Drop-Bottleneck (DB)

This is the code for our paper,

Jaekyeom Kim, Minjung Kim, Dongyeon Woo and Gunhee Kim. Drop-Bottleneck: Learning Discrete Compressed Representation for Noise-Robust Exploration. In ICLR, 2021. [paper] [arxiv] [talk]

In the paper, we propose a novel information bottleneck (IB) method named Drop-Bottleneck, which discretely drops features that are irrelevant to the target variable. Drop-Bottleneck not only enjoys a simple and tractable compression objective but also additionally provides a deterministic compressed representation of the input variable, which is useful for inference tasks that require consistent representation. Moreover, it can jointly learn a feature extractor and select features considering each feature dimension’s relevance to the target task, which is unattainable by most neural network-based IB methods. We propose an exploration method based on Drop-Bottleneck for reinforcement learning tasks. In a multitude of noisy and reward sparse maze navigation tasks in VizDoom and DMLab, our exploration method achieves state-of-the-art performance. As a new IB framework, we demonstrate that Drop-Bottleneck outperforms Variational Information Bottleneck (VIB) (Alemi et al., 2017) in multiple aspects including adversarial robustness and dimensionality reduction. This repository provides the implementation for the exploration method with Drop-Bottleneck and the DMLab navigation tasks.

Citing the paper

If you find our work or this code useful in your research, please cite

@inproceedings{kim2021_dropbottleneck,
    title={Drop-Bottleneck: Learning Discrete Compressed Representation for Noise-Robust Exploration},
    author={Kim, Jaekyeom and Kim, Minjung and Woo, Dongyeon and Kim, Gunhee},
    booktitle={International Conference on Learning Representations (ICLR)},
    year={2021},
}

Requirements

This codebase was tested on environments with the following components:

Ubuntu 16.04 machine
sudo privileges (for installing dependencies)
CUDA-compatible GPUs
Anaconda

Environment setup

Install dependencies for the DMLab pip package following the instructions
(In the main directory) create conda env and activate it by running:
```
conda env create -f environment.yml
conda activate db-expl
```
Make sure that the environment variable CONDA_PREFIX is properly set.

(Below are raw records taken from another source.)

theorem correlatesFrom_framesSound {s u : State} (hs : s.FramesSound) (h : CorrelatesFrom s u) :
    u.FramesSound := by
  obtain ⟨hresult, hqueue, hcorr⟩ := hs
  cases h with
  | request | transmit => exact ⟨hresult, hqueue, corrSound_of_none rfl⟩
  | missed o u last q es hctl handed observed enqueued =>
    cases handed
    refine ⟨hresult, ?_, fun f hf => ?_⟩
    · rcases enqueued with rfl | ⟨f, rfl, hwf, hind⟩
      · exact hqueue
      · exact Queue.sound_push hqueue hwf hind
    · rcases observed with rfl | ⟨g, rfl, hwf⟩
      · exact hcorr f hf
      · cases hf
        exact hwf

theorem coreMove_framesSound {s t : State} (hs : s.FramesSound) (h : CoreMove s t) : t.FramesSound := by
  have ⟨hresult, hqueue, hcorr⟩ := hs
  cases h with
  | answer r _ hr => exact ⟨hr, hqueue, hcorr⟩
  | send | driveWake | resetDone => exact ⟨statusResult_sound (by decide), hqueue, hcorr⟩
  | dequeue ind _ nonempty flagged =>
    obtain ⟨hwf, hind⟩ := Queue.oldest_sound hqueue nonempty
    have hflag : ind = isIndication s.queue.oldest.code := flagged.elim (·.trans hind.symm) id
    exact ⟨frameResult_sound false hwf hflag, Queue.sound_pop hqueue nonempty, hcorr⟩
  | received o u _ handed =>
    cases handed with
    | intro _ _ _ _ sound => exact ⟨receiveResult_sound sound, hqueue, hcorr⟩
  | matched f u _ handed =>
    cases handed with
    | intro _ _ _ _ sound =>
      have hr := frameResult_sound true sound.1 sound.2
      simpa [State.FramesSound, finishMatched] using And.intro hr (And.intro hqueue hcorr)
  | exhausted u origin =>
    obtain ⟨-, hqueue', hcorr'⟩ := correlatesFrom_framesSound hs origin
    have hr := exhaustedResult_sound hcorr'
    simpa [State.FramesSound, finishExhausted] using And.intro hr (And.intro hqueue' hcorr')
  | attempt u d origin => exact (correlatesFrom_framesSound hs origin :)
  | _ => exact hs

theorem result_empty_sound : Result.empty.Sound := statusResult_sound (st := .ok) nofun

theorem queue_reset_sound : Queue.reset.Sound := ⟨Nat.zero_le _, fun _ hf => nomatch hf⟩

/-- Settles O56, by cases on the Core's moves. -/
theorem framesSoundKept : Obligations.FramesSoundKept := by
  unfold Obligations.FramesSoundKept
  intro s t hs h
  exact step_keeps (P := State.FramesSound) (fun _ _ hs => hs) (fun _ _ => coreMove_framesSound)
    (fun _ => ⟨result_empty_sound, queue_reset_sound, corrSound_of_none rfl⟩) hs h

/-! ## The result register is written at the end (R31) -/

/-- The operation in progress ends, with its result. -/
def EndsWithResult (s t : State) : Prop :=
  s.host.busy = true ∧ t.host.busy = false ∧ t.host.resultValid = true ∧
    t.log.results = s.log.results ++ [t.host.result]

/-- The result register is left alone, and an operation in progress goes on. -/
def LeavesResult (s t : State) : Prop :=
  t.host.result = s.host.result ∧ t.host.resultValid = s.host.resultValid ∧
    t.log.results = s.log.results ∧ (s.host.busy = true → t.host.busy = true)

theorem leavesResult_of_same {s t : State} (hhost : t.host = s.host) (hlog : t.log.results = s.log.results) :
    LeavesResult s t := by
  rw [LeavesResult, hhost]
  exact ⟨rfl, rfl, hlog, id⟩

theorem endsWithResult_endCorrelation {s u : State} (r : Result) (hbusy : s.host.busy = true)
    (hlog : u.log.results = s.log.results) : EndsWithResult s (endCorrelation (writeResult r u)) := by
  simp [EndsWithResult, hbusy, hlog]

theorem coreMove_result {s t : State} (hs : s.ControlSound) (h : CoreMove s t) :
    EndsWithResult s t ∨ LeavesResult s t := by
  cases h with
  | accept => exact .inr ⟨rfl, rfl, rfl, fun _ => rfl⟩
  | answer _ first | send _ _ first | dequeue _ first | driveWake _ first =>
    exact .inl ⟨first.1, rfl, rfl, rfl⟩
  | resetDone hctl => exact .inl ⟨busy_of_ctl hs hctl nofun, rfl, rfl, rfl⟩
  | received _ _ hctl handed =>
    have hbusy : s.host.busy = true := by rcases hctl with hctl | hctl <;> exact busy_of_ctl hs hctl nofun
    cases handed
    exact .inl ⟨hbusy, rfl, rfl, rfl⟩
  | matched _ _ hctl handed =>
    have hbusy := busy_of_ctl hs hctl nofun
    cases handed
    exact .inl (endsWithResult_endCorrelation _ hbusy rfl)
  | exhausted u origin =>
    exact .inl (endsWithResult_endCorrelation _ (correlatesFrom_busy hs origin) origin.results)
  | attempt u d origin => exact .inr (leavesResult_of_same origin.host origin.results)
  | _ => exact .inr (leavesResult_of_same rfl rfl)

/-- Settles O55: of the Core's moves, those that end an operation write the result, and the other agents leave
the host port alone. -/
theorem resultWrittenOnceAtTheEnd : Obligations.ResultWrittenOnceAtTheEnd := by
  unfold Obligations.ResultWrittenOnceAtTheEnd
  intro s t hs hrst h
  rcases step_moves h with ⟨-, more, hmove⟩ | ⟨a, more, hhead, hne, hturn⟩
  · exact (coreMove_result (s := { s with env.agenda := more }) hs hmove :)
  · rcases turnStep_env_or_reset hne hturn with ⟨e, rfl⟩ | ⟨rfl, -⟩
    · exact .inr (leavesResult_of_same rfl rfl)
    · exact absurd hhead hrst

/-! ## The reset state (R70, R422) -/

/-- Settles O59, invariant by invariant. -/
theorem resetStateIsSound : Obligations.ResetStateIsSound := by
  unfold Obligations.ResetStateIsSound
  have hframes : State.reset.FramesSound := ⟨result_empty_sound, queue_reset_sound, corrSound_of_none rfl⟩
  have hrsm : State.reset.rsm.Sound := rsmSound_of_no_frame (.inl rfl)
  have hcontrol : State.reset.ControlSound := controlSound_of_idle rfl rfl
  have hpins : State.reset.PinsSound := pinsSound_of_reset_high (.inl rfl) rfl
  have henv : State.reset.env.Sound := ⟨.nil, nofun, by decide⟩
  have hport : State.reset.PortSound := ⟨nofun, nofun⟩
  exact ⟨⟨hframes, hrsm, hcontrol, hpins, henv, hport⟩, rfl, rfl, rfl, rfl, rfl, rfl, rfl, rfl, rfl, rfl, rfl,
    rfl, rfl, rfl, rfl⟩

end StateInvariants
end Sys2Proof
end

section
/-! Computed times past 2^64 - 1 (R66, R182; 93 U10): each computation refuses the run. -/

namespace Sys2Proof
namespace StateInvariants

open Machine Claims

/-- The operand's time is the operand (R124). -/
theorem toNat_timeoutTime (tm : BitVec 32) : (timeoutTime tm).toNat = tm.toNat := by
  have hlt := tm.isLt
  rw [timeoutTime, BitVec.toNat_setWidth, Nat.mod_eq_of_lt (by omega)]

theorem startReceive_overflow {tm : BitVec 32} {s : State} (h : 2 ^ 64 ≤ s.env.now.toNat + tm.toNat)
    (e : Option Byte) (ph : CtlPhase) :
    startReceive (timeoutTime tm) e ph s = .refused .deadlineOverflow := by
  rw [startReceive, addTime_eq_none.2 (by rwa [toNat_timeoutTime])]

theorem nextOrFinish_overflow {s : State} (hm : s.corr.remaining ≠ 0#8)
    (h : 2 ^ 64 ≤ s.env.now.toNat + s.corr.timeout.toNat) : nextOrFinish s = .refused .deadlineOverflow := by
  rw [nextOrFinish, if_neg hm]
  refine startReceive_overflow ?_ _ _
  exact h

theorem moduleResetPhase_overflow {w : Time} {s : State} (h : 2 ^ 64 ≤ s.env.now.toNat + w.toNat) (v : Bool)
    (ph : CtlPhase) : moduleResetPhase v w ph s = .refused .deadlineOverflow := by
  rw [moduleResetPhase, addTime_eq_none.2 h]

theorem execPollIndication_overflow {tm : BitVec 32} {s : State}
    (h : 2 ^ 64 ≤ s.env.now.toNat + tm.toNat) (hq : s.queue.count = 0#6) :
    execPollIndication tm s = .refused .deadlineOverflow := by
  rw [execPollIndication, if_pos (by rw [Queue.isEmpty, hq]; rfl)]
  refine startReceive_overflow ?_ _ _
  exact h

theorem execTransaction_overflow {p : List Byte} {s : State} (hp : p.length ≤ 255)
    (h : 2 ^ 64 ≤ s.env.now.toNat + s.params.tWake.toNat) (c : Byte) (tm : BitVec 32) (n : Option Byte)
    (m : Byte) (st : Bool) : execTransaction c p tm n m st s = .refused .deadlineOverflow := by
  rw [execTransaction, if_neg (Bool.eq_false_iff.1 (payloadTooLarge_eq_false.2 hp)), addTime_eq_none.2 h]

/-- With the agenda empty the step is the Core's (R6). -/
theorem step_of_coreNext {s : State} (h : coreNext s) : step s = coreStep s := by
  obtain ⟨hok, hnil⟩ := h
  rw [step, if_pos hok, hnil]

theorem whenReached_of_le {u : Time} {go : State → Host.Outcome State Fault Refusal} {s : State}
    (h : u ≤ s.env.now) : whenReached u go s = go s := if_pos h

/-- The step at the end of TRANSACTION's wait, whose first attempt has no deadline in 64 bits (R265, R270). -/
theorem step_overflow_of_trWake {s : State} {c : Byte} {p : List Byte} {tm : BitVec 32} {n : Option Byte}
    {m : Byte} {st : Bool} (hnext : coreNext s) (hctl : s.ctl = .trWake) (due : s.twUntil ≤ s.env.now)
    (hm : m ≠ 0#8) (hop : decodeOp s.host.curOp = .ok (.transaction c p tm n m st))
    (h : 2 ^ 64 ≤ s.env.now.toNat + tm.toNat) : step s = .refused .deadlineOverflow := by
  have htransmit : transactionTransmit s = .refused .deadlineOverflow := by
    rw [transactionTransmit, hop]
    exact nextOrFinish_overflow hm h
  rw [step_of_coreNext hnext, coreStep, hctl]
  exact (whenReached_of_le due).trans htransmit

/-- The step at the end of `CTL_MR_LOW`, whose wait `T_SETTLE` has no end in 64 bits (R290). -/
theorem step_overflow_of_mrLow {s : State} (hnext : coreNext s) (hctl : s.ctl = .mrLow)
    (due : s.mrUntil ≤ s.env.now) (h : 2 ^ 64 ≤ s.env.now.toNat + s.params.tSettle.toNat) :
    step s = .refused .deadlineOverflow := by
  rw [step_of_coreNext hnext, coreStep, hctl]
  exact (whenReached_of_le due).trans (moduleResetPhase_overflow h _ _)

/-- However an attempt ends without a match, the next one has no deadline in 64 bits (R261, R265). -/
theorem deliver_overflow {s : State} {o : RsmOutcome} (hctl : s.ctl = .rrAttempt)
    (hm : s.corr.remaining ≠ 0#8) (h : 2 ^ 64 ≤ s.env.now.toNat + s.corr.timeout.toNat)
    (hmiss : ∀ f, o = .frame f false → wrongLength s.corr f = true) :
    deliver o s = .refused .deadlineOverflow := by
  rw [deliver, hctl]
  show attemptEnd o s = _
  cases o with
  | timedOut => exact nextOrFinish_overflow hm h
  | frame f ind =>
    cases ind with
    | true =>
      refine nextOrFinish_overflow ?_ ?_ <;> rw [enqueue_corr] <;> split <;> assumption
    | false =>
      rw [attemptEnd, if_neg Bool.false_ne_true, if_pos (hmiss f rfl)]
      exact nextOrFinish_overflow hm h

theorem step_clockOverflow {s : State} {n : Nat} {more : List Turn} (hok : s.params.ok = true)
    (hagenda : s.env.agenda = .time n :: more) (h : 2 ^ 64 ≤ n) : step s = .refused .clockOverflow := by
  rw [step, if_pos hok, hagenda]
  exact if_pos h

/-- Settles O34, one case for each place where a time is computed. -/
theorem overflowRefusesTheRun : Obligations.OverflowRefusesTheRun := by
  unfold Obligations.OverflowRefusesTheRun
  refine ⟨fun c tm e n m st p s => ⟨fun h => ⟨?receive, ?request, ?poll, ?transmit⟩, ?wake, ?resetLow⟩,
    ?resetHigh, ?attempts, ?time⟩
  case receive => exact startReceive_overflow h _ _
  case request => exact fun hm => nextOrFinish_overflow hm h
  case poll => exact execPollIndication_overflow h
  case transmit => exact fun hnext hctl due hm hop => step_overflow_of_trWake hnext hctl due hm hop h
  case wake => exact fun h hp => execTransaction_overflow hp h c tm n m st
  case resetLow => exact fun h => moduleResetPhase_overflow h _ _
  case resetHigh => exact fun s => step_overflow_of_mrLow
  case attempts =>
    intro s hm h
    refine ⟨nextOrFinish_overflow hm h, fun hctl => ⟨?_, fun f => ?_, fun f n hexp hlen => ?_⟩⟩
    · exact deliver_overflow hctl hm h nofun
    · exact deliver_overflow hctl hm h nofun
    · refine deliver_overflow hctl hm h fun g hg => ?_
      cases hg
      simpa [wrongLength, hexp] using hlen
  case time => exact fun s n more => step_clockOverflow

end StateInvariants
end Sys2Proof
end

section
/-! The RX stream (R67, R85, R86): which steps append to it and which pop it, and the turns of the Transport
and of Time with the ranges that R66, R67 and R192 set them. -/

namespace Sys2Proof
namespace StateInvariants

open Machine Claims

/-! ## What the Core pops (R85, R183) -/

/-- Going on with a correlation is no access to a stream (R261, R262). -/
theorem nextOrFinish_env {s t : State} (h : nextOrFinish s = .next t) : t.env = s.env := by
  rcases nextOrFinish_next h with ⟨-, rfl⟩ | ⟨d, -, rfl⟩
  · rw [finishExhausted, endCorrelation_env, writeResult_env]
  · rfl

theorem attemptEnd_env {o : RsmOutcome} {s t : State} (h : attemptEnd o s = .next t) : t.env = s.env := by
  rcases attemptEnd_next h with ⟨f, -, -, rfl⟩ | ⟨u, hnext, hcase⟩
  · rw [finishMatched, endCorrelation_env, writeResult_env]
  · have hu : u.env = s.env := by
      rcases hcase with ⟨-, rfl⟩ | ⟨f, -, rfl⟩ | ⟨f, -, rfl⟩ | ⟨f, -, rfl⟩ <;> rfl
    rw [nextOrFinish_env hnext, hu]

theorem deliver_env {o : RsmOutcome} {s t : State} (h : deliver o s = .next t) : t.env = s.env := by
  rcases deliver_next h with ⟨-, rfl⟩ | ⟨-, hend⟩
  · rfl
  · exact attemptEnd_env hend

/-- An RSM step and the delivery of its outcome are no access to a stream: the byte has been popped before
(R183, R195). -/
theorem applyRsm_env {st : RsmStep} {s t : State} (h : applyRsm st s = .next t) : t.env = s.env := by
  rcases applyRsm_next h with ⟨-, rfl⟩ | ⟨o, -, hdeliver⟩
  · rfl
  · exact (deliver_env hdeliver :)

Clone DMLab and build and install DMLab with essential modifications:

git clone https://github.com/deepmind/lab
cd lab
git checkout 7b851dcbf6171fa184bf8a25bf2c87fe6d3f5380
git apply ../third_party/dmlab/dmlab_min_goal_distance.patch
git apply ../third_party/dmlab/dmlab_conda.patch
bash ./build.sh

build.sh will try to install some required packages by running sudo commands.

Training

In order to obtain Table 1 from the paper, the following training commands need to be run:

Command	Reward condition	Noise setting	Average Reward Sum (Test)
`python scripts/launcher_script_rlb.py --scenario sparse --noise_type image_action`	Sparse	Image Action	30.4
`python scripts/launcher_script_rlb.py --scenario sparse --noise_type noise`	Sparse	Noise	32.7
`python scripts/launcher_script_rlb.py --scenario sparse --noise_type noise_action`	Sparse	Noise Action	30.6
`python scripts/launcher_script_rlb.py --scenario verysparse --noise_type image_action`	Very Sparse	Image Action	28.8
`python scripts/launcher_script_rlb.py --scenario verysparse --noise_type noise`	Very Sparse	Noise	29.1
`python scripts/launcher_script_rlb.py --scenario verysparse --noise_type noise_action`	Very Sparse	Noise Action	26.9

Note that the results in Table 1 are the test reward sums averaged over 30 runs for each setting and the actual images used for "Image Action" tasks are not included in this codebase since we do not hold the right to distribute them.

Evaluation

Each training command creates an experiment directory under exp directory.
Experiment directories contain reward_test.csv files, which list episode reward sums in test environments at each evaluation step.
From the reward_test.csv files, final test reward sums can be obtained by taking the values at step 20M (20044800). Thus, gathering the results can be easily done with shell commands such as
```
grep "20044800," exp/*/reward_test.csv
```

Acknowledgments

This source code is based on the official implementation for Episodic Curiosity Through Reachability.